The assistance may not be enough to stop all evictions, post-pandemic, according to Ali Baniasadi, partner, business law, real estate with, KPMG Law LLP.

Baniasadi said that if a tenant cannot pay their share of rent the normal eviction powers allowed a landlord would apply once the emergency measures end.

The Alberta plan follows the lead of British Columbia, which banned commercial evictions on June 1, but the Alberta legislation extends the ban longer.
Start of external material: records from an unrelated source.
-- ==== Sys2Proof/Laws/Encode.lean ====
section
/-!
SUPPORT. What the four instruction formats hold: the fixed bits under each row's mask, and each field read
back (30_encoding.md R27 to R30).
-/

namespace Sys2Proof.Laws

theorem encodeR_mask (f7 : BitVec 7) (f3 : BitVec 3) (rd rs1 rs2 : Reg) :
    encodeR f7 f3 rd rs1 rs2 &&& 0xFE00707F = encodeR f7 f3 0 0 0 := by
  have mask : (0xFE00707F : Word) =
      BitVec.allOnes 7 ++ 0#5 ++ 0#5 ++ BitVec.allOnes 3 ++ 0#5 ++ BitVec.allOnes 7 := by decide
  have parts : (f7 ++ rs2 ++ rs1 ++ f3 ++ rd ++ 0b0110011#7) &&&
      (BitVec.allOnes 7 ++ 0#5 ++ 0#5 ++ BitVec.allOnes 3 ++ 0#5 ++ BitVec.allOnes 7) =
      f7 ++ 0#5 ++ 0#5 ++ f3 ++ 0#5 ++ 0b0110011#7 := by
    simp only [BitVec.and_append, BitVec.and_allOnes, BitVec.and_zero]
  rw [mask]; exact parts

theorem encodeRbs_mask (f5 : BitVec 5) (rd rs1 rs2 : Reg) (bs : BitVec 2) :
    encodeRbs f5 rd rs1 rs2 bs &&& 0x3E00707F = encodeRbs f5 0 0 0 0 := by
  have mask : (0x3E00707F : Word) =
      0#2 ++ BitVec.allOnes 5 ++ 0#5 ++ 0#5 ++ BitVec.allOnes 3 ++ 0#5 ++ BitVec.allOnes 7 := by decide
  have parts : (bs ++ f5 ++ rs2 ++ rs1 ++ 0b000#3 ++ rd ++ 0b0110011#7) &&&
      (0#2 ++ BitVec.allOnes 5 ++ 0#5 ++ 0#5 ++ BitVec.allOnes 3 ++ 0#5 ++ BitVec.allOnes 7) =
      0#2 ++ f5 ++ 0#5 ++ 0#5 ++ 0b000#3 ++ 0#5 ++ 0b0110011#7 := by
    simp only [BitVec.and_append, BitVec.and_allOnes, BitVec.and_zero]
  rw [mask]; exact parts

theorem encodeIunary_mask (f12 : BitVec 12) (rd rs1 : Reg) :
    encodeIunary f12 rd rs1 &&& 0xFFF0707F = encodeIunary f12 0 0 := by
  have mask : (0xFFF0707F : Word) =
      BitVec.allOnes 12 ++ 0#5 ++ BitVec.allOnes 3 ++ 0#5 ++ BitVec.allOnes 7 := by decide
  have parts : (f12 ++ rs1 ++ 0b001#3 ++ rd ++ 0b0010011#7) &&&
      (BitVec.allOnes 12 ++ 0#5 ++ BitVec.allOnes 3 ++ 0#5 ++ BitVec.allOnes 7) =
      f12 ++ 0#5 ++ 0b001#3 ++ 0#5 ++ 0b0010011#7 := by
    simp only [BitVec.and_append, BitVec.and_allOnes, BitVec.and_zero]
  rw [mask]; exact parts

theorem encodeIrnum_mask (rd rs1 : Reg) (rnum : BitVec 4) :
    encodeIrnum rd rs1 rnum &&& 0xFF00707F = encodeIrnum 0 0 0 := by
  have mask : (0xFF00707F : Word) =
      BitVec.allOnes 8 ++ 0#4 ++ 0#5 ++ BitVec.allOnes 3 ++ 0#5 ++ BitVec.allOnes 7 := by decide
  have parts : (0b00110001#8 ++ rnum ++ rs1 ++ 0b001#3 ++ rd ++ 0b0010011#7) &&&
      (BitVec.allOnes 8 ++ 0#4 ++ 0#5 ++ BitVec.allOnes 3 ++ 0#5 ++ BitVec.allOnes 7) =
      0b00110001#8 ++ 0#4 ++ 0#5 ++ 0b001#3 ++ 0#5 ++ 0b0010011#7 := by
    simp only [BitVec.and_append, BitVec.and_allOnes, BitVec.and_zero]
  rw [mask]; exact parts

@[simp] theorem rdField_encodeR (f7 : BitVec 7) (f3 : BitVec 3) (rd rs1 rs2 : Reg) :
    rdField (encodeR f7 f3 rd rs1 rs2) = rd := by
  ext i hi
  simp only [rdField, encodeR, BitVec.getElem_extractLsb', BitVec.getLsbD_append]
  interval_cases i <;> simp

@[simp] theorem rs1Field_encodeR (f7 : BitVec 7) (f3 : BitVec 3) (rd rs1 rs2 : Reg) :
    rs1Field (encodeR f7 f3 rd rs1 rs2) = rs1 := by
  ext i hi
  simp only [rs1Field, encodeR, BitVec.getElem_extractLsb', BitVec.getLsbD_append]
  interval_cases i <;> simp

@[simp] theorem rs2Field_encodeR (f7 : BitVec 7) (f3 : BitVec 3) (rd rs1 rs2 : Reg) :
    rs2Field (encodeR f7 f3 rd rs1 rs2) = rs2 := by
  ext i hi
  simp only [rs2Field, encodeR, BitVec.getElem_extractLsb', BitVec.getLsbD_append]
  interval_cases i <;> simp

@[simp] theorem rdField_encodeRbs (f5 : BitVec 5) (rd rs1 rs2 : Reg) (bs : BitVec 2) :
    rdField (encodeRbs f5 rd rs1 rs2 bs) = rd := by
  ext i hi
  simp only [rdField, encodeRbs, BitVec.getElem_extractLsb', BitVec.getLsbD_append]
  interval_cases i <;> simp

@[simp] theorem rs1Field_encodeRbs (f5 : BitVec 5) (rd rs1 rs2 : Reg) (bs : BitVec 2) :
    rs1Field (encodeRbs f5 rd rs1 rs2 bs) = rs1 := by
  ext i hi
  simp only [rs1Field, encodeRbs, BitVec.getElem_extractLsb', BitVec.getLsbD_append]
  interval_cases i <;> simp

@[simp] theorem rs2Field_encodeRbs (f5 : BitVec 5) (rd rs1 rs2 : Reg) (bs : BitVec 2) :
    rs2Field (encodeRbs f5 rd rs1 rs2 bs) = rs2 := by
  ext i hi
  simp only [rs2Field, encodeRbs, BitVec.getElem_extractLsb', BitVec.getLsbD_append]
  interval_cases i <;> simp

@[simp] theorem bsField_encodeRbs (f5 : BitVec 5) (rd rs1 rs2 : Reg) (bs : BitVec 2) :
    bsField (encodeRbs f5 rd rs1 rs2 bs) = bs := by
  ext i hi
  simp only [bsField, encodeRbs, BitVec.getElem_extractLsb', BitVec.getLsbD_append]
  interval_cases i <;> simp

@[simp] theorem rdField_encodeIunary (f12 : BitVec 12) (rd rs1 : Reg) :
    rdField (encodeIunary f12 rd rs1) = rd := by
  ext i hi
  simp only [rdField, encodeIunary, BitVec.getElem_extractLsb', BitVec.getLsbD_append]
  interval_cases i <;> simp

@[simp] theorem rs1Field_encodeIunary (f12 : BitVec 12) (rd rs1 : Reg) :
    rs1Field (encodeIunary f12 rd rs1) = rs1 := by
  ext i hi
  simp only [rs1Field, encodeIunary, BitVec.getElem_extractLsb', BitVec.getLsbD_append]
  interval_cases i <;> simp

@[simp] theorem rdField_encodeIrnum (rd rs1 : Reg) (rnum : BitVec 4) :
    rdField (encodeIrnum rd rs1 rnum) = rd := by
  ext i hi
  simp only [rdField, encodeIrnum, BitVec.getElem_extractLsb', BitVec.getLsbD_append]
  interval_cases i <;> simp

@[simp] theorem rs1Field_encodeIrnum (rd rs1 : Reg) (rnum : BitVec 4) :
    rs1Field (encodeIrnum rd rs1 rnum) = rs1 := by
  ext i hi
  simp only [rs1Field, encodeIrnum, BitVec.getElem_extractLsb', BitVec.getLsbD_append]
  interval_cases i <;> simp

@[simp] theorem rnumField_encodeIrnum (rd rs1 : Reg) (rnum : BitVec 4) :
    rnumField (encodeIrnum rd rs1 rnum) = rnum := by
  ext i hi
  simp only [rnumField, encodeIrnum, BitVec.getElem_extractLsb', BitVec.getLsbD_append]
  interval_cases i <;> simp

/-- The decoder's legality check, over the opcode map, is the spec's list of exceptions. -/
theorem legalAt_eq_wellFormed (x : Xlen) (i : Instr) : legalAt x i = i.wellFormed x := by
  cases i with
  | aes64ks1i rd rs1 rnum =>
    have h : ∀ n : BitVec 4, (!(decide (n > 0xA))) = decide (n.toNat ≤ 0xA) := by decide
    cases x
    · rfl
    · exact h rnum
  | _ => cases x <;> rfl

end Sys2Proof.Laws
end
B.C.’s eviction ban was to end on June 30. B.C. said it will extend the eviction ban if CECRA is also extended.

As in Alberta, landlords in B.C. who are eligible for emergency federal rent relief and choose not to apply will not be able to evict businesses that aren't able to pay rent.

The B.C emergency order restricts lease terminations, rent-repayment lawsuits, and repossession of goods and properties. 

The CECRA requires that tenants who have lost at least 70 per cent of their income due to COVID-19 pay 25 per of the rent owing, with Ottawa kicking in 50 per cent and landlords foregoing 25 per cent of the rent payment. 

A number of Alberta landlords have not signed up for the program since many had already implemented rent deferral programs before CECRA came into effect and all others remain exposed to ongoing costs, according to NAOIP Edmonton, which speaks for commercial owners and developers.

As examples, First Capital Real Estate Investment Trust (REIT) created a $30 million program to provide rent relief to their small business tenants; retail landlord Ivanhoé Cambridge, which owns the giant CrossIron Mills mall north of Calgary, began offering tenants rent deferrals back in March; and RioCan REIT is offering a 60-day interest-free rent deferral to commercial tenants who ask for it. 

“Commercial property owners still need to pay mortgages, utilities and property taxes, and these bills have not been forgiven – so property owners and tenants need to work together,” said Anand Pye, executive director of NAIOP Edmonton.” An eviction ban drives an unnecessary wedge between tenants and property owners, most of whom were working on amending agreements to support tenants through COVID before government got involved.”

Pye added that many commercial property owners are having difficulty using the CECRA program, and many tenants don’t qualify “especially ones that open in June, since that month is used to calculate your average revenue loss.”

NAIOP Edmonton would prefer to see the federal government provide a direct subsidy to tenants, and continue to require tenants to meet the terms of their lease obligations.

“This would be the most effective way to save businesses and ensure that Canada is well positioned to bounce back after the COVID-19 pandemic,” Pye said.